So you recommend doing 1 tsp at each meal to start with? I think primal said for her weight and age, 2 Tablespoons but I see what you mean about her being a puppy. They didn't say whether that was 2 tbsp per day or per meal...any idea? and second, is there any way to save this milk? I bought two of the 32pz and I know she won't drink all of this by the time it expires. I saw someone on youtube who thawed it till it was slushy and then poured the milk into trays which gave small individual portions. Is that ok? Just trying to figure out how to make this work. thanks again


----------



## Gabica (Jan 20, 2018)

i would start with 1 tsp and carefully watching. i have never tried to refreeze it, probably best to a ask primal.


----------



## texasred (Jan 29, 2012)

@Gabica
There are a couple of dairy farms in Waller. Where you can buy fresh goat's milk and kefir. Swede dairy farm is the name of one off them. I can't remember the name of the other one.


----------



## Gabica (Jan 20, 2018)

texasred said:


> @Gabica
> There are a couple of dairy farms in Waller. Where are you buy fresh goat's milk and kefir. Swede dairy farm is the name of one off them. I can't remember the name of the other one.

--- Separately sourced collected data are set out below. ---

-- ==== Sys2Proof/Laws/Step.lean ====
section
/-! SUPPORT. What one step can do, said once: every next state of the engine, of a host access and of the machine is one
of the cases listed here, each with its guard. Invariants are proved from these cases. -/

namespace Sys2Proof.Machine

/-! ## The engine -/

/-- The next states of an engine turn, by phase (40_control.md R70, R71). -/
inductive EngineStep (s : State) : State → Prop
  /-- No step is enabled (R138). -/
  | idle (hp : s.phase = .idle) : EngineStep s s
  /-- R73. -/
  | nop (hp : s.phase = .start) (ho : s.curOp = 0x0#4) : EngineStep s (finish s)
  /-- R85. -/
  | crcInit (hp : s.phase = .start) (ho : s.curOp = 0x1#4) : EngineStep s (finish { s with crcAcc := 0x0000 })
  /-- R86. -/
  | crcByte (hp : s.phase = .start) (ho : s.curOp = 0x2#4) :
      EngineStep s (finish { s with crcAcc := crcStep s.crcAcc s.curData })
  /-- R87. -/
  | crcBuf (hp : s.phase = .start) (ho : s.curOp = 0x3#4) : EngineStep s { s with crcIdx := 0, phase := .crcRun }
  /-- R94. -/
  | brInit (hp : s.phase = .start) (ho : s.curOp = 0x4#4) :
      EngineStep s (finish { s with inPos := 0, brBuf := 0, brCount := 0 })
  /-- R95, enough bits. -/
  | brRead (hp : s.phase = .start) (ho : s.curOp = 0x5#4) (h1 : 1 ≤ s.curN.toNat) (h16 : s.curN.toNat ≤ 16) (v : Half)
      (u : State) (hr : readBits s.curN.toNat s = .ok v u) : EngineStep s (finish { u with brData := v })
  /-- R95, too few bits. -/
  | brShort (hp : s.phase = .start) (ho : s.curOp = 0x5#4) (h1 : 1 ≤ s.curN.toNat) (h16 : s.curN.toNat ≤ 16)
      (hr : availBits s < s.curN.toNat) : EngineStep s (finish (raise .brShort s))
  /-- R105. -/
  | decStore (hp : s.phase = .start) (ho : s.curOp = 0x6#4) : EngineStep s { decInit s with phase := .storeRun }
  /-- R109. -/
  | decLz4k (hp : s.phase = .start) (ho : s.curOp = 0x7#4) :
      EngineStep s { dictInit .k4 (s.cfg.dict4InitPos.setWidth 13) (decInit s) with phase := .lz4Token }
  /-- R115. -/
  | decLz8k (hp : s.phase = .start) (ho : s.curOp = 0x8#4) :
      EngineStep s { dictInit .k8 s.cfg.dict8InitPos (decInit s) with phase := .lz8Token }
  /-- R107. -/
  | decEmpty (hp : s.phase = .start) (ho : s.curOp = 0x9#4) : EngineStep s (finishWith .empty (decInit s))
  /-- R88, all bytes read. -/
  | crcEnd (hp : s.phase = .crcRun) (h : s.inLen ≤ s.crcIdx) : EngineStep s (finish s)
  /-- R88, one byte. -/
  | crcRun (hp : s.phase = .crcRun) (h : s.crcIdx < s.inLen) (b : Byte) (hb : inByte s s.crcIdx = some b) :
      EngineStep s { s with crcAcc := crcStep s.crcAcc b, crcIdx := s.crcIdx + 1 }
  /-- R101, in every phase of a decode. -/
  | limit (hp : s.phase.decoding = true) (h : s.outCount = s.outLimit) : EngineStep s (finishWith .limit s)
  /-- R106, input used up. -/
  | storeEnd (hp : s.phase = .storeRun) (ho : s.outCount ≠ s.outLimit) (h : s.inLen ≤ s.inPos) :
      EngineStep s (finishWith .exhaust s)
  /-- R106, one byte. -/
  | storeRun (hp : s.phase = .storeRun) (ho : s.outCount ≠ s.outLimit) (h : s.inPos < s.inLen) (b : Byte)
      (hb : inByte s s.inPos = some b) (hout : (outByte s s.outCount).isSome) :
      EngineStep s (emitted b { s with inPos := s.inPos + 1 })
  /-- R110, no flag bit left. -/
  | lz4NoFlag (hp : s.phase = .lz4Token) (ho : s.outCount ≠ s.outLimit) (h : availBits s < 1) :
      EngineStep s (finishWith .exhaust s)
  /-- R111, literal cut short. -/
  | lz4NoLiteral (hp : s.phase = .lz4Token) (ho : s.outCount ≠ s.outLimit) (s1 : State)
      (h1 : readBits 1 s = .ok 1 s1) (h : availBits s1 < 8) : EngineStep s (finishWith .exhaust s1)
  /-- R111. -/
  | lz4Literal (hp : s.phase = .lz4Token) (ho : s.outCount ≠ s.outLimit) (s1 s2 : State) (l : Half)
      (h1 : readBits 1 s = .ok 1 s1) (h2 : readBits 8 s1 = .ok l s2) (hout : (outByte s2 s2.outCount).isSome) :
      EngineStep s (emitted (BitVec.ofNat 8 l.toNat) s2)
  /-- R112, position cut short. -/
  | lz4NoPosition (hp : s.phase = .lz4Token) (ho : s.outCount ≠ s.outLimit) (f : Half) (s1 : State)
      (h1 : readBits 1 s = .ok f s1) (hf : f ≠ 1) (h : availBits s1 < 12) : EngineStep s (finishWith .exhaust s1)
  /-- R112, length cut short. -/
  | lz4NoLength (hp : s.phase = .lz4Token) (ho : s.outCount ≠ s.outLimit) (f p : Half) (s1 s2 : State)
      (h1 : readBits 1 s = .ok f s1) (hf : f ≠ 1) (h2 : readBits 12 s1 = .ok p s2) (h : availBits s2 < 4) :
      EngineStep s (finishWith .exhaust s2)
  /-- R112. -/
  | lz4Match (hp : s.phase = .lz4Token) (ho : s.outCount ≠ s.outLimit) (f p n : Half) (s1 s2 s3 : State)
      (h1 : readBits 1 s = .ok f s1) (hf : f ≠ 1) (h2 : readBits 12 s1 = .ok p s2) (h3 : readBits 4 s2 = .ok n s3) :
      EngineStep s { s3 with
        matchSrc := (BitVec.ofNat 12 p.toNat).setWidth 13
        matchRem := matchLength (BitVec.ofNat 4 n.toNat)
        phase := .lz4Copy }
  /-- R113, R119, a byte that is not the match's last. -/
  | copy (hp : s.phase.copying = true) (ho : s.outCount ≠ s.outLimit) (hout : (outByte s s.outCount).isSome)
      (h : s.matchRem - 1 ≠ 0) : EngineStep s (copied s)
  /-- R113, the match's last byte. -/
  | lz4CopyEnd (hp : s.phase = .lz4Copy) (ho : s.outCount ≠ s.outLimit) (hout : (outByte s s.outCount).isSome)
      (h : s.matchRem - 1 = 0) : EngineStep s { copied s with phase := .lz4Token }
  /-- R119, the match's last byte. -/
  | lz8CopyEnd (hp : s.phase = .lz8Copy) (ho : s.outCount ≠ s.outLimit) (hout : (outByte s s.outCount).isSome)
      (h : s.matchRem - 1 = 0) : EngineStep s { copied s with phase := .lz8Token }
  /-- R116, no flag byte left. -/
  | lz8NoFlag (hp : s.phase = .lz8Token) (ho : s.outCount ≠ s.outLimit) (hf : s.flagLeft = 0) (h : s.inLen ≤ s.inPos) :
      EngineStep s (finishWith .exhaust s)
  /-- R116, a flag byte. -/
  | lz8Flag (hp : s.phase = .lz8Token) (ho : s.outCount ≠ s.outLimit) (hf : s.flagLeft = 0) (h : s.inPos < s.inLen)
      (f : Byte) (hb : inByte s s.inPos = some f) :
      EngineStep s { s with inPos := s.inPos + 1, flagByte := f, flagLeft := 8 }
  /-- R117, no byte left. -/
  | lz8NoLiteral (hp : s.phase = .lz8Token) (ho : s.outCount ≠ s.outLimit) (hf : s.flagLeft ≠ 0)
      (hbit : s.flagByte.getLsbD 0 = true) (h : s.inLen ≤ s.inPos) : EngineStep s (finishWith .exhaust (useFlag s))
  /-- R117. -/
  | lz8Literal (hp : s.phase = .lz8Token) (ho : s.outCount ≠ s.outLimit) (hf : s.flagLeft ≠ 0)
      (hbit : s.flagByte.getLsbD 0 = true) (h : s.inPos < s.inLen) (b : Byte) (hb : inByte s s.inPos = some b)
      (hout : (outByte s s.outCount).isSome) : EngineStep s (emitted b { useFlag s with inPos := s.inPos + 1 })
  /-- R118, fewer than two bytes left. -/
  | lz8NoMatch (hp : s.phase = .lz8Token) (ho : s.outCount ≠ s.outLimit) (hf : s.flagLeft ≠ 0)
      (hbit : s.flagByte.getLsbD 0 = false) (h : s.inLen.toNat - s.inPos.toNat < 2) :
      EngineStep s (finishWith .exhaust (useFlag s))
  /-- R118. -/
  | lz8Match (hp : s.phase = .lz8Token) (ho : s.outCount ≠ s.outLimit) (hf : s.flagLeft ≠ 0)
      (hbit : s.flagByte.getLsbD 0 = false) (h : 2 ≤ s.inLen.toNat - s.inPos.toNat) (b1 b2 : Byte)
      (hb1 : inByte s s.inPos = some b1) (hb2 : inByte s (s.inPos + 1) = some b2) :
      EngineStep s { useFlag s with
        inPos := s.inPos + 1 + 1
        matchSrc := matchSource8 s.dictPos (((b2.setWidth 12 &&& 0xF0#12) <<< 4) ||| b1.setWidth 12)
        matchRem := matchLength (b2.extractLsb' 0 4)
        phase := .lz8Copy }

that is very good to know, will pay a visit soon.


----------



## texasred (Jan 29, 2012)

I was just thinking it would be easier to freeze in serving sizes, if it was fresh, but maybe not.


----------



## Gabica (Jan 20, 2018)

it would be in my view, also to make Kong ice-cream for them. not to mention the kefir, they love the cow one but was always meaning to try the farm fresh goat version.


----------